[Records from a data collection]
■ ■ ■

-- ==== Sys2Proof/Certificates/Slice0/Obligations.lean ====
section
/-! DEFINITION. The statements for the provers: what reset leaves, what a step runs, what every command does, what it
leaves unchanged, and the invariant that every step keeps. -/

section
open Sys2Proof Sys2Proof.Machine

/-- The step in terms of the command at the front.  The idle step is the model's choice (notes/assumptions/8.md). -/
def Obligations.StepRunsFront : Prop :=
  (∀ (s : State) (c : Instr) (rest : List Instr), s.pending = c :: rest → step s = exec c { s with pending := rest }) ∧
  (∀ s : State, s.pending = [] → step s = .next { s with now := s.now + 10 })

/-- The values of reset that the spec states. -/
def Obligations.ResetHoldsTheTablesValues : Prop :=
  (∀ p ∈ ([(0x1000, 3, 0xA2), (0x1002, 1, 0x0402), (0x1002, 2, 0x0201), (0x2002, 1, 1450), (0x2002, 2, 2000), (0x2002, 3, 2300),
      (0x2003, 0, 100000000), (0x2004, 1, 0), (0x2010, 0, 1), (0x2100, 0, 4), (0x2100, 1, 2), (0x2101, 0, 10000000000),
      (0x2102, 0, 2000000000), (0x2103, 0, 100000000), (0x2104, 0, 16384), (0x2104, 2, 262144), (0x2200, 0, 0x20000), (0x2200, 1, 4),
      (0x2200, 4, 1), (0x2200, 6, 2), (0x2300, 0, 64), (0x2301, 0, 58720256), (0x2301, 1, 25165824), (0x2301, 2, 16777216),
      (0x2302, 0, 1), (0x2302, 1, 1048576), (0x2400, 0, 2), (0x2401, 0, 64)] : List (Nat × Nat × Nat)),
    State.reset.e p.1 p.2.1 = p.2.2) ∧
  (∀ p ∈ ([(0x2500, 1, 86400000000000), (0x2501, 5, 2), (0x2501, 6, 10000000), (0x2503, 0, 65536), (0x2504, 0, 1),
      (0x2504, 1, 4294967296), (0x2600, 0, 2), (0x2600, 2, 20058), (0x2601, 0, 4194304), (0x2601, 7, 100000), (0x2602, 0, 256),
      (0x2602, 1, 50000), (0x2602, 2, 10000000), (0x2602, 3, 100000000), (0x2602, 4, 2000), (0x2602, 5, 1000000000),
      (0x2603, 0, 1073741824), (0x2604, 2, 50000), (0x2700, 0, 64), (0x2700, 2, 20000000), (0x2700, 3, 1000000), (0x2701, 0, 60000000000),
      (0x2701, 1, 10000000000), (0x2800, 0, 3), (0x2800, 1, 65536), (0x2801, 0, 1000000000), (0x2900, 1, 4789), (0x2900, 3, 9216),
      (0x2902, 0, 1000000), (0x2902, 1, 10000000)] : List (Nat × Nat × Nat)), State.reset.e p.1 p.2.1 = p.2.2) ∧
  (∀ p ∈ ([(0x2A05, 0, 10000000), (0x2B00, 1, 65536), (0x2B00, 3, 262144), (0x2B02, 0, 4294967296), (0x2C00, 0, 4096), (0x2C00, 1, 1),
      (0x2C01, 1, 1000000000), (0x2D03, 0, 0xFFFF), (0x2D03, 1, 0x10100), (0x2D03, 2, 86400000000000), (0x2D03, 5, 1000000),
      (0x2E01, 0, 600), (0x2E01, 1, 1000000), (0x2E01, 2, 5000000), (0x2E05, 2, 0x2D), (0x2F00, 0, 0), (0x2F00, 3, 0xFF), (0x2F02, 1, 0),
      (0x2F03, 0, 0), (0x2F03, 1, 1000000), (0x2F03, 2, 5000000), (0x2F03, 3, 50000000), (0x2F03, 4, 2000000000),
      (0x2F03, 5, 30000000000), (0x2F04, 0, 100000000), (0x2F04, 1, 10000000), (0x2F04, 2, 100000000), (0x2F05, 1, 1), (0x4003, 1, 16),
      (0x4003, 2, 3), (0x4004, 0, 2000000000)] : List (Nat × Nat × Nat)), State.reset.e p.1 p.2.1 = p.2.2) ∧
  State.reset.pending = [] ∧ State.reset.mem = [] ∧ State.reset.contract.queues = [] ∧ State.reset.contract.syncs = [] ∧
  State.reset.contract.ctxs = [] ∧ State.reset.zt.conns = [] ∧ State.reset.coll.groups = [] ∧ State.reset.snap.sets = [] ∧
  State.reset.faults.safe = false ∧ State.reset.faults.openInc = none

■ ■ ■

All records above must be returned exactly as they appear.

Result of the exercise
-- ==== Sys2Proof/Certificates/Slice0/Obligations.lean ====
section
/-! DEFINITION. The statements for the provers: what reset leaves, what a step runs, what every command does, what it
leaves unchanged, and the invariant that every step keeps. -/

section
open Sys2Proof Sys2Proof.Machine

/-- The step in terms of the command at the front.  The idle step is the model's choice (notes/assumptions/8.md). -/
def Obligations.StepRunsFront : Prop :=
  (∀ (s : State) (c : Instr) (rest : List Instr), s.pending = c :: rest → step s = exec c { s with pending := rest }) ∧
  (∀ s : State, s.pending = [] → step s = .next { s with now := s.now + 10 })

/-- The values of reset that the spec states. -/
def Obligations.ResetHoldsTheTablesValues : Prop :=
  (∀ p ∈ ([(0x1000, 3, 0xA2), (0x1002, 1, 0x0402), (0x1002, 2, 0x0201), (0x2002, 1, 1450), (0x2002, 2, 2000), (0x2002, 3, 2300),
      (0x2003, 0, 100000000), (0x2004, 1, 0), (0x2010, 0, 1), (0x2100, 0, 4), (0x2100, 1, 2), (0x2101, 0, 10000000000),
      (0x2102, 0, 2000000000), (0x2103, 0, 100000000), (0x2104, 0, 16384), (0x2104, 2, 262144), (0x2200, 0, 0x20000), (0x2200, 1, 4),
      (0x2200, 4, 1), (0x2200, 6, 2), (0x2300, 0, 64), (0x2301, 0, 58720256), (0x2301, 1, 25165824), (0x2301, 2, 16777216),
      (0x2302, 0, 1), (0x2302, 1, 1048576), (0x2400, 0, 2), (0x2401, 0, 64)] : List (Nat × Nat × Nat)),
    State.reset.e p.1 p.2.1 = p.2.2) ∧
  (∀ p ∈ ([(0x2500, 1, 86400000000000), (0x2501, 5, 2), (0x2501, 6, 10000000), (0x2503, 0, 65536), (0x2504, 0, 1),
      (0x2504, 1, 4294967296), (0x2600, 0, 2), (0x2600, 2, 20058), (0x2601, 0, 4194304), (0x2601, 7, 100000), (0x2602, 0, 256),
      (0x2602, 1, 50000), (0x2602, 2, 10000000), (0x2602, 3, 100000000), (0x2602, 4, 2000), (0x2602, 5, 1000000000),
      (0x2603, 0, 1073741824), (0x2604, 2, 50000), (0x2700, 0, 64), (0x2700, 2, 20000000), (0x2700, 3, 1000000), (0x2701, 0, 60000000000),
      (0x2701, 1, 10000000000), (0x2800, 0, 3), (0x2800, 1, 65536), (0x2801, 0, 1000000000), (0x2900, 1, 4789), (0x2900, 3, 9216),
      (0x2902, 0, 1000000), (0x2902, 1, 10000000)] : List (Nat × Nat × Nat)), State.reset.e p.1 p.2.1 = p.2.2) ∧
  (∀ p ∈ ([(0x2A05, 0, 10000000), (0x2B00, 1, 65536), (0x2B00, 3, 262144), (0x2B02, 0, 4294967296), (0x2C00, 0, 4096), (0x2C00, 1, 1),
      (0x2C01, 1, 1000000000), (0x2D03, 0, 0xFFFF), (0x2D03, 1, 0x10100), (0x2D03, 2, 86400000000000), (0x2D03, 5, 1000000),
      (0x2E01, 0, 600), (0x2E01, 1, 1000000), (0x2E01, 2, 5000000), (0x2E05, 2, 0x2D), (0x2F00, 0, 0), (0x2F00, 3, 0xFF), (0x2F02, 1, 0),
      (0x2F03, 0, 0), (0x2F03, 1, 1000000), (0x2F03, 2, 5000000), (0x2F03, 3, 50000000), (0x2F03, 4, 2000000000),
      (0x2F03, 5, 30000000000), (0x2F04, 0, 100000000), (0x2F04, 1, 10000000), (0x2F04, 2, 100000000), (0x2F05, 1, 1), (0x4003, 1, 16),
      (0x4003, 2, 3), (0x4004, 0, 2000000000)] : List (Nat × Nat × Nat)), State.reset.e p.1 p.2.1 = p.2.2) ∧
  State.reset.pending = [] ∧ State.reset.mem = [] ∧ State.reset.contract.queues = [] ∧ State.reset.contract.syncs = [] ∧
  State.reset.contract.ctxs = [] ∧ State.reset.zt.conns = [] ∧ State.reset.coll.groups = [] ∧ State.reset.snap.sets = [] ∧
  State.reset.faults.safe = false ∧ State.reset.faults.openInc = none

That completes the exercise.